2-(3- tert -Butyl-6-nitro-3 H -imidazo[4,5- b ]pyridin-5-yl)phenol (6a)
¹H NMR (300 MHz, DMSO-d 6): δ = 1.82 (s, 9 H, t-Bu), 6.87 (d, 1 H, H-6′, ³ J = 9 Hz), 7.01 (t, 1 H, H-4′, ³ J = 9 Hz), 7.30 (t, 1 H, H-5′, ³ J = 9 Hz), 7.57 (d, 1 H, H-3′, ³ J = 9 Hz), 8.71 (s, 1 H, H-5), 8.74 (s, 1 H, H-2), 9.95 (s, 1 H, OH). ¹³C NMR (250 MHz, DMSO-d 6): δ = 28.5 (CH3), 57.7 [(CH3)3C], 115.1 (C-4′), 119.5 (C-6′), 123.6 (C-5′), 125.7 (C-3′), 130.2 (C-2′), 130.5 (C-1′), 133.9 (C-7), 142.8 (C-4), 144.7 (C-5), 147.1 (C-9), 148.2 (C-6), 154.5 (C-2).
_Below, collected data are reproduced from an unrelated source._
-- ==== Sys2Proof/Machine/Codec.lean ====
section
/-! DEFINITION. The codec operations `LOOKUP` and `REFRESH` (spec/40_codec.md R80, R83). -/

namespace Sys2Proof.Machine

/-- R80: the lookup of the input port, on the result port. -/
def lookupCodec (c : Config) (s : State) : State := s.setResult (c.gcrRom s.index)

/-- R80: `LOOKUP(i)`; no state is read or written. -/
def execLookup (s : State) : StepResult := microOp (lookupCodec Config.machine) s

/-- R83: `REFRESH`. -/
def execRefresh (s : State) : StepResult := microOp (refreshCodec Config.machine) s

end Sys2Proof.Machine
end

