-- ==== Sys2Proof/Machine/Synchronisation.lean ====
section
/-! DEFINITION. `COMMIT`, `CHECKPOINT`, `ROLLBACK`, `SYNC` (spec/43_write_path.md R124, spec/45_checkpoint_rollback.md R156
to R158). As micro-operations they run inside an external operation whose `now` is `last_now` (log 5). -/

namespace Sys2Proof.Machine

/-- R124: `COMMIT`. It "is called only when `cur` is settled" (R124, R127), and no rule says what it does elsewhere; issued on its
own it commits whatever the live copy holds, speculative cells too, which is the model's choice (log 17). -/
def execCommit (s : State) : StepResult := microOp commitWrites s

/-- R156: the precondition of `CHECKPOINT`. -/
def checkpointReady (s : State) : Bool := s.cur.state == .idle || timeAtOrBefore s.cur.time s.lastNow

/-- R156: `CHECKPOINT(now)`. -/
def execCheckpoint (s : State) : StepResult :=
  guardedOp (checkpointReady s) .checkpointPrecondition (checkpointEngine Config.machine s.lastNow) s

/-- R157: `ROLLBACK`. -/
def execRollback (s : State) : StepResult := microOp rollbackEngine s

/-- R158: `SYNC(now)`. -/
def execSync (s : State) : StepResult := microOp (syncEngine Config.machine s.lastNow) s

end Sys2Proof.Machine
end

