-- ==== Sys2Proof/Laws/Run.lean ====
section
/-! SUPPORT. The stepping loop of spec/44_engine_control.md R139: its loop equation, one induction principle, and what a
pass can do. -/

namespace Sys2Proof.Machine

/-! ## One pass -/

/-- Everything the first half of a pass can do when it does not return: nothing deferred and nothing done, a syncpoint
delivered, or (in states no operation leaves behind) another deferred state taken. -/
theorem settlePass_cases {now : Nat} {s s' : State} (h : settlePass now s = some s') :
    s.cur.state ≠ .idle ∧
    ((s.cur.nextState = none ∧ s.cur.state ≠ .runningSyncpoint ∧ s' = s) ∨
     (s.cur.nextState = none ∧ s.cur.state = .runningSyncpoint ∧ s' = fireSyncpoint s) ∨
     (s.cur.nextState = some .runningSyncpoint ∧ timeAtOrBefore s.cur.time now = true ∧
        s' = fireSyncpoint (promote .runningSyncpoint s)) ∨
     (∃ target, s.cur.nextState = some target ∧ target ≠ .runningSyncpoint ∧
        timeAtOrBefore s.cur.time now = true ∧ s' = promote target s)) := by
  unfold settlePass at h
  split at h
  · cases h
  · rename_i hidle
    refine ⟨hidle, ?_⟩
    split at h
    · rename_i target ht
      split at h
      · rename_i hdue
        split at h
        · rename_i heq; subst heq
          cases h
          exact .inr (.inr (.inl ⟨ht, hdue, rfl⟩))
        · rename_i hne
          cases h
          exact .inr (.inr (.inr ⟨target, ht, hne, hdue, rfl⟩))
      · cases h
    · rename_i hn
      split at h
      · rename_i hs
        cases h
        exact .inr (.inl ⟨hn, hs, rfl⟩)
      · rename_i hs
        cases h
        exact .inl ⟨hn, hs, rfl⟩

/-- When the first half of a pass returns: the engine is `Idle`, or a deferred transition is not due. -/
theorem settlePass_none {now : Nat} {s : State} (h : settlePass now s = none) :
    s.cur.state = .idle ∨ (s.cur.nextState ≠ none ∧ timeAtOrBefore s.cur.time now = false) := by
  unfold settlePass at h
  split at h
  · exact .inl ‹_›
  · split at h
    · rename_i target ht
      split at h
      · split at h <;> cases h
      · rename_i hdue
        exact .inr ⟨by simp [ht], by simpa using hdue⟩
    · split at h <;> cases h

/-- A pass does not move the pending boundary. -/
theorem settlePass_time {now : Nat} {s s' : State} (h : settlePass now s = some s') : s'.cur.time = s.cur.time := by
  rcases (settlePass_cases h).2 with ⟨-, -, rfl⟩ | ⟨-, -, rfl⟩ | ⟨-, -, rfl⟩ | ⟨t, -, -, -, rfl⟩ <;> simp

/-- A pass that finds nothing deferred and no syncpoint does nothing. -/
theorem settlePass_quiet {now : Nat} {s : State} (hs : s.cur.state = .running) (hn : s.cur.nextState = none) :
    settlePass now s = some s := by
  simp [settlePass, hs, hn]

/-- R103, R139: a deferred syncpoint that is not due ends the loop. -/
theorem settlePass_not_due {now : Nat} {s : State} (hn : s.cur.nextState ≠ none)
    (ht : timeAtOrBefore s.cur.time now = false) : settlePass now s = none := by
  unfold settlePass
  split
  · rfl
  · cases h : s.cur.nextState with
    | none => exact absurd h hn
    | some t => simp [ht]

theorem settlePass_idle {now : Nat} {s : State} (hs : s.cur.state = .idle) : settlePass now s = none := by
  simp [settlePass, hs]

/-- R139, R140: a due syncpoint is taken and delivered. -/
theorem settlePass_due {now : Nat} {s : State} (hs : s.cur.state ≠ .idle)
    (hn : s.cur.nextState = some .runningSyncpoint) (ht : timeAtOrBefore s.cur.time now = true) :
    settlePass now s = some (fireSyncpoint (promote .runningSyncpoint s)) := by
  simp [settlePass, hs, hn, ht]

/-! ## The loop equation -/

@[simp] theorem stepCell_time {c : Config} {s : State} {t : Nat} (h : s.cur.time = some t) :
    (stepCell c s).cur.time = some (t + c.period) := by
  simp [stepCell, h, advanceLive, finishCell]

theorem period_pos (c : Config) : 0 < c.period := Nat.succ_pos _

theorem cellEnded_iff {c : Config} {limit : Nat} {x : LiveState} :
    cellEnded c limit x = true ↔ ∃ t, x.time = some t ∧ t + c.period ≤ limit := by
  unfold cellEnded
  cases x.time <;> simp

/-- Processing a cell that has ended leaves one cell less to process. -/
theorem cellsEnding_stepCell {c : Config} {limit : Nat} {s : State} (h : cellEnded c limit s.cur = true) :
    cellsEnding c limit s.cur = cellsEnding c limit (stepCell c s).cur + 1 := by
  obtain ⟨t, ht, hle⟩ := cellEnded_iff.mp h
  have hp := period_pos c
  have h2 := stepCell_time (c := c) ht
  unfold cellsEnding
  simp only [ht, h2]
  have : limit - t = (limit - (t + c.period)) + c.period := by omega
  rw [this, Nat.add_div_right _ hp]

theorem cellsEnding_congr {c : Config} {limit : Nat} {x y : LiveState} (h : x.time = y.time) :
    cellsEnding c limit x = cellsEnding c limit y := by
  unfold cellsEnding; rw [h]

/-- R139: `RUN` satisfies its loop equation: the bound on the passes is never what ends it. -/
theorem runEngine_eq (c : Config) (limit now : Nat) (s : State) :
    runEngine c limit now s =
      match settlePass now s with
      | none => s
      | some s' => if cellEnded c limit s'.cur then runEngine c limit now (stepCell c s') else s' := by
  conv_lhs => unfold runEngine runLoop
  cases hp : settlePass now s with
  | none => rfl
  | some s' =>
    by_cases he : cellEnded c limit s'.cur = true
    · simp only [he, if_true]
      rw [cellsEnding_congr (settlePass_time hp).symm, cellsEnding_stepCell he]
      rfl
    · simp [he]

/-- The loop as one induction: whatever a pass keeps and the step after it keeps holds of the result. -/
theorem runEngine_induct {c : Config} {limit now : Nat} (P : State → Prop)
    (hpass : ∀ s s', P s → settlePass now s = some s' → P s')
    (hcell : ∀ s s', P s → settlePass now s = some s' → cellEnded c limit s'.cur = true → P (stepCell c s'))
    {s : State} (h : P s) : P (runEngine c limit now s) := by
  suffices ∀ fuel s, P s → P (runLoop c limit now fuel s) from this _ _ h
  intro fuel
  induction fuel with
  | zero => intro s h; exact h
  | succ n ih =>
    intro s h
    unfold runLoop
    cases hp : settlePass now s with
    | none => exact h
    | some s' =>
      by_cases he : cellEnded c limit s'.cur = true
      · simp only [he, if_true]; exact ih _ (hcell s s' h hp he)
      · simp only [he]; exact hpass s s' h hp

/-- What holds when the loop has ended: `Idle`, a deferred transition not due, or no cell ended. -/
theorem runEngine_ends (c : Config) (limit now : Nat) (s : State) :
    settlePass now (runEngine c limit now s) = none ∨
    ∃ r, settlePass now r = some (runEngine c limit now s) ∧ cellEnded c limit (runEngine c limit now s).cur = false := by
  suffices ∀ n s, cellsEnding c limit s.cur = n → settlePass now (runEngine c limit now s) = none ∨
      ∃ r, settlePass now r = some (runEngine c limit now s) ∧ cellEnded c limit (runEngine c limit now s).cur = false from
    this _ s rfl
  intro n
  induction n with
  | zero =>
    intro s hs
    rw [runEngine_eq]
    cases hp : settlePass now s with
    | none => exact .inl hp
    | some s' =>
      by_cases he : cellEnded c limit s'.cur = true
      · have := cellsEnding_stepCell he
        rw [cellsEnding_congr (settlePass_time hp), hs] at this
        omega
      · simp only [he]; exact .inr ⟨s, hp, by simpa using he⟩
  | succ n ih =>
    intro s hs
    rw [runEngine_eq]
    cases hp : settlePass now s with
    | none => exact .inl hp
    | some s' =>
      by_cases he : cellEnded c limit s'.cur = true
      · simp only [he, if_true]
        have := cellsEnding_stepCell he
        rw [cellsEnding_congr (settlePass_time hp), hs] at this
        exact ih _ (by omega)
      · simp only [he]; exact .inr ⟨s, hp, by simpa using he⟩

/-- R138: `RUN` in `Idle` does nothing. -/
theorem runEngine_idle {c : Config} {limit now : Nat} {s : State} (h : s.cur.state = .idle) :
    runEngine c limit now s = s := by
  rw [runEngine_eq, settlePass_idle h]

/-- A change of a state that the two halves of a pass and a cell do not see: the loop does the same before it and after it. -/
theorem runEngine_commutes {c : Config} {limit now : Nat} (g : State → State) (hcur : ∀ s, (g s).cur = s.cur)
    (hpromote : ∀ e s, promote e (g s) = g (promote e s)) (hfire : ∀ s, fireSyncpoint (g s) = g (fireSyncpoint s))
    (hcell : ∀ s, stepCell c (g s) = g (stepCell c s)) (s : State) :
    runEngine c limit now (g s) = g (runEngine c limit now s) := by
  have hpass : ∀ s, settlePass now (g s) = (settlePass now s).map g := by
    intro s
    unfold settlePass
    rw [hcur]
    split
    · rfl
    · split
      · split
        · split
          · rw [hpromote, hfire]; rfl
          · rw [hpromote]; rfl
        · rfl
      · split
        · rw [hfire]; rfl
        · rfl
  unfold runEngine
  rw [hcur]
  generalize cellsEnding c limit s.cur + 1 = fuel
  induction fuel generalizing s with
  | zero => rfl
  | succ n ih =>
    unfold runLoop
    rw [hpass]
    cases hp : settlePass now s with
    | none => rfl
    | some s' =>
      simp only [Option.map_some, hcur]
      split
      · rw [hcell, ih]
      · rfl

/-- R139: the limit of the loop is its argument, not the limit port. -/
theorem runEngine_setLimit {c : Config} {limit now : Nat} (l : Nat) (s : State) :
    runEngine c limit now { s with limit := l } = { runEngine c limit now s with limit := l } :=
  runEngine_commutes (fun s => { s with limit := l }) (fun _ => rfl) (fun _ _ => rfl) (fun _ => rfl)
    (fun s => by unfold stepCell; cases s.cur.time <;> rfl) s

/-- R139: the `now` of the loop is its argument, not `last_now`. -/
theorem runEngine_setLastNow {c : Config} {limit now : Nat} (n : Nat) (s : State) :
    runEngine c limit now { s with lastNow := n } = { runEngine c limit now s with lastNow := n } :=
  runEngine_commutes (fun s => { s with lastNow := n }) (fun _ => rfl) (fun _ _ => rfl) (fun _ => rfl)
    (fun s => by unfold stepCell; cases s.cur.time <;> rfl) s

/-- R139: `RUN` up to the end of the pending cell is that cell, and the delivery of the syncpoint it defers. -/
theorem runEngine_oneCell {c : Config} {s : State} {a : Nat} (hs : s.cur.state = .running) (hn : s.cur.nextState = none)
    (ha : s.cur.time = some a) :
    runEngine c (a + c.period) (a + c.period) s =
      if (stepCell c s).cur.nextState = some .runningSyncpoint
      then fireSyncpoint (promote .runningSyncpoint (stepCell c s)) else stepCell c s := by
  have hp := period_pos c
  have he : cellEnded c (a + c.period) s.cur = true := cellEnded_iff.mpr ⟨a, ha, le_refl _⟩
  have ht : (stepCell c s).cur.time = some (a + c.period) := stepCell_time ha
  have hst : (stepCell c s).cur.state = .running := by
    simp only [stepCell, ha, advanceLive, finishCell, shiftCell, refreshLive, queueBit]; (repeat' split) <;> exact hs
  have hnx : (stepCell c s).cur.nextState = none ∨ (stepCell c s).cur.nextState = some .runningSyncpoint := by
    simp only [stepCell, ha, advanceLive, finishCell, shiftCell, refreshLive, queueBit]
    (repeat' split) <;> simp [hn]
  have hend : ∀ r : State, r.cur.time = some (a + c.period) → cellEnded c (a + c.period) r.cur = false := by
    intro r hr
    rw [Bool.eq_false_iff]; intro h
    obtain ⟨u, hu, hle⟩ := cellEnded_iff.mp h
    rw [hr] at hu; cases hu; omega
  rw [runEngine_eq, settlePass_quiet hs hn]
  simp only [he, if_true]
  rw [runEngine_eq]
  rcases hnx with h | h
  · rw [settlePass_quiet hst h]; simp [hend _ ht, h]
  · have : settlePass (a + c.period) (stepCell c s) = some (fireSyncpoint (promote .runningSyncpoint (stepCell c s))) := by
      simp [settlePass, hst, h, ht, timeAtOrBefore]
    rw [this]; simp only [h, if_true]
    rw [if_neg]
    rw [hend _ (by simpa using ht)]; simp

end Sys2Proof.Machine
end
MS (EI): m/z (%) = 313 [M + 1]+(11), 312 [M]+(98), 210 [M - C12H9N3O]+(77).

27

CCDC-782287 contain the crystallographic data (excluding structure factors) for the structures of 6g reported in this paper. This data have been deposited with the Cambridge Crystallographic Data Centre as supplementary material and can be obtained free of charge on application to CCDC,
12 Union Road, Cambridge CB2 1EZ, UK; fax:
+44 (1223)336033; e-mail: deposit@ccdc.cam.ac.uk or via www.ccdc.cam.ac.uk/data_request/cif.

29

General Procedure for the Synthesis of Compounds 7a-q To a 100 mL Schlenk flask, filled with 200 mg of corresponding imidazo[4,5-b]pyridine 6a-q in MeOH (30 mL), Pd/C (20 mg, 10 mol%) was added. The flask was fitted with a septum, and then held under vacuum for 3 min, after that it was filled with hydrogen. Holding under vacuum was repeated one more time, and after sequent filling with hydrogen, the reaction mixture has been stirred for 2 d under H2 atmosphere. After the reaction was stopped, the mixture was filtered through Celite pad and filtrate was evaporated to dryness or (if necessary) was purified by column chroma-tography (EtOAc-i-PrOH = 5:1) to give 7a-q as light brown crystals.

30

2-(3- tert -Butyl-6-amino-3 H -imidazo[4,5- b ]pyridin-5-yl)phenol (7a) ¹H NMR (300 MHz, DMSO-d 6): δ = 1.75 (s, 9 H, t-Bu), 4.86 (s, 2 H, NH2), 6.97 (t, 1 H, H-4′, ³ J = 9 Hz), 6.98 (d, 1 H, H-6′, ³ J = 9 Hz), 7.28 (t, 1 H, H-5′, ³ J = 9 Hz), 7.47 (d, 1 H, H-3′, ³ J = 9 Hz), 7.48 (s, 1 H, H-5), 8,25 (s, 1 H, H-2), 10.27 (s, 1 H, OH). ¹³C NMR (250 MHz, DMSO-d 6): δ = 28.6 (CH3), 56.1 [(CH3)3C], 113.5 (C-4′), 116.7 (C-6′), 119.4 (C-5′), 127.2 (C-3′), 129.1 (C-2′), 131.7 (C-1′), 136.2 (C-9), 137.5 (C-5), 140.2 (C-6), 141.0 (C-7), 142.6 (C-4), 154.6 (C-2). MS (EI): m/z (%) = 282 [M]+(71), 225 [M - C12H9N4O]+(100).